(Beginning of DATA PROVIDED)

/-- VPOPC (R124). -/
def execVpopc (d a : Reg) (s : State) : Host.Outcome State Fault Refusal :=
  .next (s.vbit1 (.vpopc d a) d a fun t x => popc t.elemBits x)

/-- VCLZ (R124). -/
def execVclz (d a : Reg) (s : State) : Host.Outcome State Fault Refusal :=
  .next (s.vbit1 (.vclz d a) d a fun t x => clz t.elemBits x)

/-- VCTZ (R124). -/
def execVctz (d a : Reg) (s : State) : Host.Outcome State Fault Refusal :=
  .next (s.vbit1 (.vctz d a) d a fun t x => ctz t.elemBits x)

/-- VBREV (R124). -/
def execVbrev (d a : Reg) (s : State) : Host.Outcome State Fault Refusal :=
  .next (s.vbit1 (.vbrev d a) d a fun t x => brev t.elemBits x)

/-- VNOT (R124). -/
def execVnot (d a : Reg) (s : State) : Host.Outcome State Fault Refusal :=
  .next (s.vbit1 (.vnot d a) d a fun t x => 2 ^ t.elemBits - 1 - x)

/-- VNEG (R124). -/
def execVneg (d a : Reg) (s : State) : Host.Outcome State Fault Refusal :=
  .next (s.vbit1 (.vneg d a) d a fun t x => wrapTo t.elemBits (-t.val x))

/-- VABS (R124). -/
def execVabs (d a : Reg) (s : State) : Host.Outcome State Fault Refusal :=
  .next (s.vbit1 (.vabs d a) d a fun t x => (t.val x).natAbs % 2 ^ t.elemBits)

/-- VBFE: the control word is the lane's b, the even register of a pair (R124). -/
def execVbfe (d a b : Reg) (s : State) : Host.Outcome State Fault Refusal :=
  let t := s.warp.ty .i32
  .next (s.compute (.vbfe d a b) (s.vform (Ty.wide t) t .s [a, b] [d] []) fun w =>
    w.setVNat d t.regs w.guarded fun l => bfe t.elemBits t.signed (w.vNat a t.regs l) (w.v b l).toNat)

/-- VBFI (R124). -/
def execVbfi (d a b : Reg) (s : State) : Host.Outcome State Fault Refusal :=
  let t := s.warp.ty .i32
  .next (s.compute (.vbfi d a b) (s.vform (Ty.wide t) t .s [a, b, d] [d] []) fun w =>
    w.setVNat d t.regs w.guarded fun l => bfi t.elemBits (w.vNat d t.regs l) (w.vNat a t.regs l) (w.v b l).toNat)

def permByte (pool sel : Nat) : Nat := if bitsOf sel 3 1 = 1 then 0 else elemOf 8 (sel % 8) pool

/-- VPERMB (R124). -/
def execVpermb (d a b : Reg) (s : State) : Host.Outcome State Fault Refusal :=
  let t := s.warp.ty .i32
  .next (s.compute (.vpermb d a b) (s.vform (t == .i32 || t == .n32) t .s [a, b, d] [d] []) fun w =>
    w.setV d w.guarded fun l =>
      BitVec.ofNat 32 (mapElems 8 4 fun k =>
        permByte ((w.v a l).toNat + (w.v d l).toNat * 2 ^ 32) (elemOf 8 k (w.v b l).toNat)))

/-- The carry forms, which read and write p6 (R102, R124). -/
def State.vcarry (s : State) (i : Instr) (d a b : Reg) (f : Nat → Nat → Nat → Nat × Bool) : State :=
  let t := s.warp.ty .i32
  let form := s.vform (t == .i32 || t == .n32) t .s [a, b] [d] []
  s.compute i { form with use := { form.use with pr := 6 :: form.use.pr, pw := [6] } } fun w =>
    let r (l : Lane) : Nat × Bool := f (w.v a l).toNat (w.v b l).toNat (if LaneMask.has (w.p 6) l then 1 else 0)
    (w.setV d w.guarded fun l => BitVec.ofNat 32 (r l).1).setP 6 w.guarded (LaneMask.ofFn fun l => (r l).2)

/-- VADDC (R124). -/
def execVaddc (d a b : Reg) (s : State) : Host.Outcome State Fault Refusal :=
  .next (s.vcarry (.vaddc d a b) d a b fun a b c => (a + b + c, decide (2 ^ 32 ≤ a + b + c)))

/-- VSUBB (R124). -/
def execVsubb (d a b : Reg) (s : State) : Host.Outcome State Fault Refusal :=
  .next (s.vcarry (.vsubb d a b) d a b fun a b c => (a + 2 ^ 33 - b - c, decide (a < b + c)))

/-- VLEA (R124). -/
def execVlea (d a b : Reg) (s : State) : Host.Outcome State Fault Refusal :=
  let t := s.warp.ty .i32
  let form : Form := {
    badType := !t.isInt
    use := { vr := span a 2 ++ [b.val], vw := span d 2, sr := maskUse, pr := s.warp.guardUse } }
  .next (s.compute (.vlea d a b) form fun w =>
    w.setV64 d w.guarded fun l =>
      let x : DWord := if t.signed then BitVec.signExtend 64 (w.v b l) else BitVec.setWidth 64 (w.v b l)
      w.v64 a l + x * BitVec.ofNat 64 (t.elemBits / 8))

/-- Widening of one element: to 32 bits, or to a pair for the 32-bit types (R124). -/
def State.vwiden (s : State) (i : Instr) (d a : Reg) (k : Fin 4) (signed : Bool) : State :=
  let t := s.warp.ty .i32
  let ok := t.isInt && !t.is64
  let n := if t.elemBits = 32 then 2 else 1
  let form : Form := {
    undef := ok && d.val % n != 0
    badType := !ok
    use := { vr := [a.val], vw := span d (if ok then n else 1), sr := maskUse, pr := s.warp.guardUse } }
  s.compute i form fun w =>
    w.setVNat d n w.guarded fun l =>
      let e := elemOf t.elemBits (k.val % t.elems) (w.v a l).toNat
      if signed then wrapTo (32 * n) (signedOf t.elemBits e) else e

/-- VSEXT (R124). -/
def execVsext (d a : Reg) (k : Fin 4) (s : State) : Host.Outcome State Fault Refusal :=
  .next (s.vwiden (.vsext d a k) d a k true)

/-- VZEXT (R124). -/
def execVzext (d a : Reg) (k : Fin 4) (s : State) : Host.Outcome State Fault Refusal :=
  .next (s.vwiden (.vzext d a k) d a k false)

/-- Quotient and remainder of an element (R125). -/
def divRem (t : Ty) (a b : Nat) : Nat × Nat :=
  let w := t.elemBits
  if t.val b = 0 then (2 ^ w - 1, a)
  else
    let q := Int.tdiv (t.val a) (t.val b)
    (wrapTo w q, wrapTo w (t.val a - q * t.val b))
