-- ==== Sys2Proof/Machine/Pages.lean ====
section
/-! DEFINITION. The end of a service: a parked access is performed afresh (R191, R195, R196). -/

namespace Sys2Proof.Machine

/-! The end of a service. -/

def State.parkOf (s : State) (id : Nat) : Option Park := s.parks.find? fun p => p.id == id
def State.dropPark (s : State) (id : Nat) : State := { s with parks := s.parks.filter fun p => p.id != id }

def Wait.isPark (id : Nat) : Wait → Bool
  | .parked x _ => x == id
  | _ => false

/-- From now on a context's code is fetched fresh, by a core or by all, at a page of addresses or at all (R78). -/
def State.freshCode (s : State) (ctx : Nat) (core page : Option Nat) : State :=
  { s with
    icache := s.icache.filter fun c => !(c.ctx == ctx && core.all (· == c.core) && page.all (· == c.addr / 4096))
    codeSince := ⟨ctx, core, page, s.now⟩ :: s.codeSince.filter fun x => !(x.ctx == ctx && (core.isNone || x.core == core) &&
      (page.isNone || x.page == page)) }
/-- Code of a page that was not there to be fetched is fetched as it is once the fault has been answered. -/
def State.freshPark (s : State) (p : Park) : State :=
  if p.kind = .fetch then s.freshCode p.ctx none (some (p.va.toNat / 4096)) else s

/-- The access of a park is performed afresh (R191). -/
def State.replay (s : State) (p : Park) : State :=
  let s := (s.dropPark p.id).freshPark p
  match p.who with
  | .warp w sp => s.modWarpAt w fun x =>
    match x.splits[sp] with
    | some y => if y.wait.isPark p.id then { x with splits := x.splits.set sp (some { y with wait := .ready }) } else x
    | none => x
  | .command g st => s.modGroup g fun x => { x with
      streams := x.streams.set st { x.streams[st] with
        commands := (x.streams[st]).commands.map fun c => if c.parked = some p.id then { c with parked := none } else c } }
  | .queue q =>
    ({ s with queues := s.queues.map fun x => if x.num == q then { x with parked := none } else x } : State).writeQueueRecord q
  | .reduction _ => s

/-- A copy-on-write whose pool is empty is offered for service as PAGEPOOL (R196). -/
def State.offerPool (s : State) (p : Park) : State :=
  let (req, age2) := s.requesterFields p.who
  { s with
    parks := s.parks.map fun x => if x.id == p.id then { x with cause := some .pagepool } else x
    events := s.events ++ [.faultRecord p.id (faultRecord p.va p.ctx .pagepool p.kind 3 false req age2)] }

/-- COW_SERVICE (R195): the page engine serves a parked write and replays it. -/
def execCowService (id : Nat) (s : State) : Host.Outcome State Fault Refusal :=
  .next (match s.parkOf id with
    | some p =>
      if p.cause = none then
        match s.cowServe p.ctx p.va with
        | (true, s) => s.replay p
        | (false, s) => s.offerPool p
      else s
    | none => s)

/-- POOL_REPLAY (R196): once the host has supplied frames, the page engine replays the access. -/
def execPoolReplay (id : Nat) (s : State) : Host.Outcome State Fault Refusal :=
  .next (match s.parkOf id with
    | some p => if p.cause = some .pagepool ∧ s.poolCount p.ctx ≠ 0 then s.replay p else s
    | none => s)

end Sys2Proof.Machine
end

(End of DATA PROVIDED)

→ YOUR INSTRUCTIONS
Repeat the records above line by line, from the first line through the line that contains "def execVclz (d".

→ RESPONSE TO THE EXERCISE
/-- VPOPC (R124). -/
def execVpopc (d a : Reg) (s : State) : Host.Outcome State Fault Refusal :=
  .next (s.vbit1 (.vpopc d a) d a fun t x => popc t.elemBits x)

/-- VCLZ (R124). -/
def execVclz (d a : Reg) (s : State) : Host.Outcome State Fault Refusal :=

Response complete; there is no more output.